Don’t be silly. I’m writing to my parents the day after tomorrow. Will your letter be ready?

He’d almost forgotten his shoe scheme. And there was something else he’d thought of, a surprise. “I’ll make sure of it. I don’t dare to deliver it to your cottage, though. Mrs. Grace will burn it along with me.” He had visions of being doused with lamp oil and turning into a Guy Fawkes effigy. “It’s one thing that we’ve bumped into each other on the street. I don’t think the powers that be want me to visit you ever again.”

Bring it here. Wrap it in something waterproof. Put it under this bench with a rock or whatever’s handy by eleven tomorrow morning. I’ll take my walk after and “find” it, then mail it the next day. Are you really in bad trouble because of me?

“I’m afraid so. I’d do it again, though,” Jack said honestly. “Kiss you, that is. Or you can kiss me. It makes no difference. The end result is delightful.”

She didn’t meet his eyes. I don’t know what came over me. It’s most unlike me to be so brazen.
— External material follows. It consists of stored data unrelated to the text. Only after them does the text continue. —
-- ==== Sys2Proof/Laws/Mail.lean ====
section
/-! SUPPORT. What a firmware command that is accepted does: one lemma for every command of the mailbox. -/
namespace Sys2Proof.Machine

/-- Taking a request keeps the mode. -/
theorem State.stopOrphan_mode (s : State) : s.stopOrphan.mode = s.mode := by
  unfold State.stopOrphan
  show (s.put HOST_ORPHAN_RUNNING 0).mode = _
  exact State.put_mode _ _ _

@[simp] theorem State.takeReq_mode (s : State) : s.takeReq.mode = s.mode := by
  unfold State.takeReq
  dsimp only
  split
  · rw [State.stopOrphan_mode]
  · dsimp only

/-- A request of major version 3 is run on the state that has taken it, and answered. -/
theorem State.serveMail_run (s : State) (run : Outer → (Nat → Nat) → Nat → State → State × Resp) (e : Outer) (hb : s.badMajor = false) :
    s.serveMail run e = (let p := run (s.outer e) s.reqDwords s.reqN s.takeReq
      let t := if secretCode s.reqCode then p.1.wipeRequest else p.1
      if s.reqCode = 0x11 ∧ p.2.status = 0 then t else afterServe s.reqCode s.reqDwords p.2 (t.respond p.2)) := by
  unfold State.serveMail
  rw [hb]
  dsimp only
  generalize run (s.outer e) s.reqDwords s.reqN s.takeReq = p
  obtain ⟨x, r⟩ := p
  simp only [Bool.false_eq_true, if_false]

/-- Only STALL_MOVE waits for a park. -/
theorem State.moveWaits_none {s : State} {code : Nat} {ring : Bool} {d : Nat → Nat} {n : Nat} (h : code ≠ 0x56) :
    s.moveWaits code ring d n = none := by
  unfold State.moveWaits
  rw [if_neg h]

/-- A request that is accepted runs its command of the catalogue. -/
theorem mbxCmd_runs {s : State} {code : Nat} {f : Form} {c : Cmd} (e : Outer) (h : Accepts s code) (hc : catalogue code = some (f, c))
    (hr : code ≠ ringDeleteCode) (hm : s.moveWaits code false s.reqDwords s.reqN = none) :
    mbxCmd code e s = s.serveMail (fun e d n s => c e d n s) e := by
  obtain ⟨w, ic, mj, f', hf, hmode, ha⟩ := h
  have hb : s.badMajor = false := by unfold State.badMajor; rw [mj]; rfl
  unfold formOf at hf
  rw [if_neg hr, hc] at hf
  obtain rfl : f = f' := by simpa using hf
  unfold mbxCmd
  rw [if_pos ⟨w, ic⟩, hb, hm]
  have hsv : serve code false (s.outer e) s.reqDwords s.reqN s.takeReq = c (s.outer e) s.reqDwords s.reqN s.takeReq := by
    unfold serve
    rw [hc]
    dsimp only
    unfold serveForm
    rw [State.takeReq_mode, hmode, ha]
    rfl
  show s.serveMail _ e = _
  rw [State.serveMail_run _ _ _ hb, State.serveMail_run _ _ _ hb]
  simp only [hsv]

/-- What an accepted command answers: the state its effect leaves, with the response in the mailbox. Codes 0x11, which answers
later, 0x20, which may enter SLUMBER, and the secret codes, whose words are wiped first, are not of this form. -/
theorem mbxCmd_answers {s : State} {code : Nat} {f : Form} {c : Cmd} (e : Outer) (h : Accepts s code) (hc : catalogue code = some (f, c))
    (hr : code ≠ ringDeleteCode) (hm : s.moveWaits code false s.reqDwords s.reqN = none) (h1 : code ≠ 0x11) (h2 : code ≠ 0x20)
    (hs : secretCode code = false)
    {x : State} {r : Resp} (hx : c (s.outer e) s.reqDwords s.reqN s.takeReq = (x, r)) : mbxCmd code e s = x.respond r := by
  have hb : s.badMajor = false := by have := h.major; unfold State.badMajor; rw [this]; rfl
  rw [mbxCmd_runs e h hc hr hm, State.serveMail_run _ _ _ hb]
  dsimp only
  rw [h.isCode, hs, if_neg (fun h => h1 h.1)]
  unfold afterServe
  rw [if_neg (fun h => h2 h.1), hx]
  rfl

end Sys2Proof.Machine
end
“Be as brazen as you wish. It was, um, refreshing.” Refreshing was not the correct word, but Jack didn’t want to frighten her. She’d inflamed all his dormant desire. With Nicola’s flushed cheeks and swollen lips firmly in mind, he’d taken matters into his own hand once Mrs. Feather left for the evening yesterday. He’d felt almost liberated. Normal. Not that his joy lasted the night—the dreams returned on schedule.

Do you want to kiss me again?

He most certainly did. Jack glanced about, noting the drifting snow between the trees and the gravestones and the Norman church. Not the most romantic of spots, but the dead told no tales.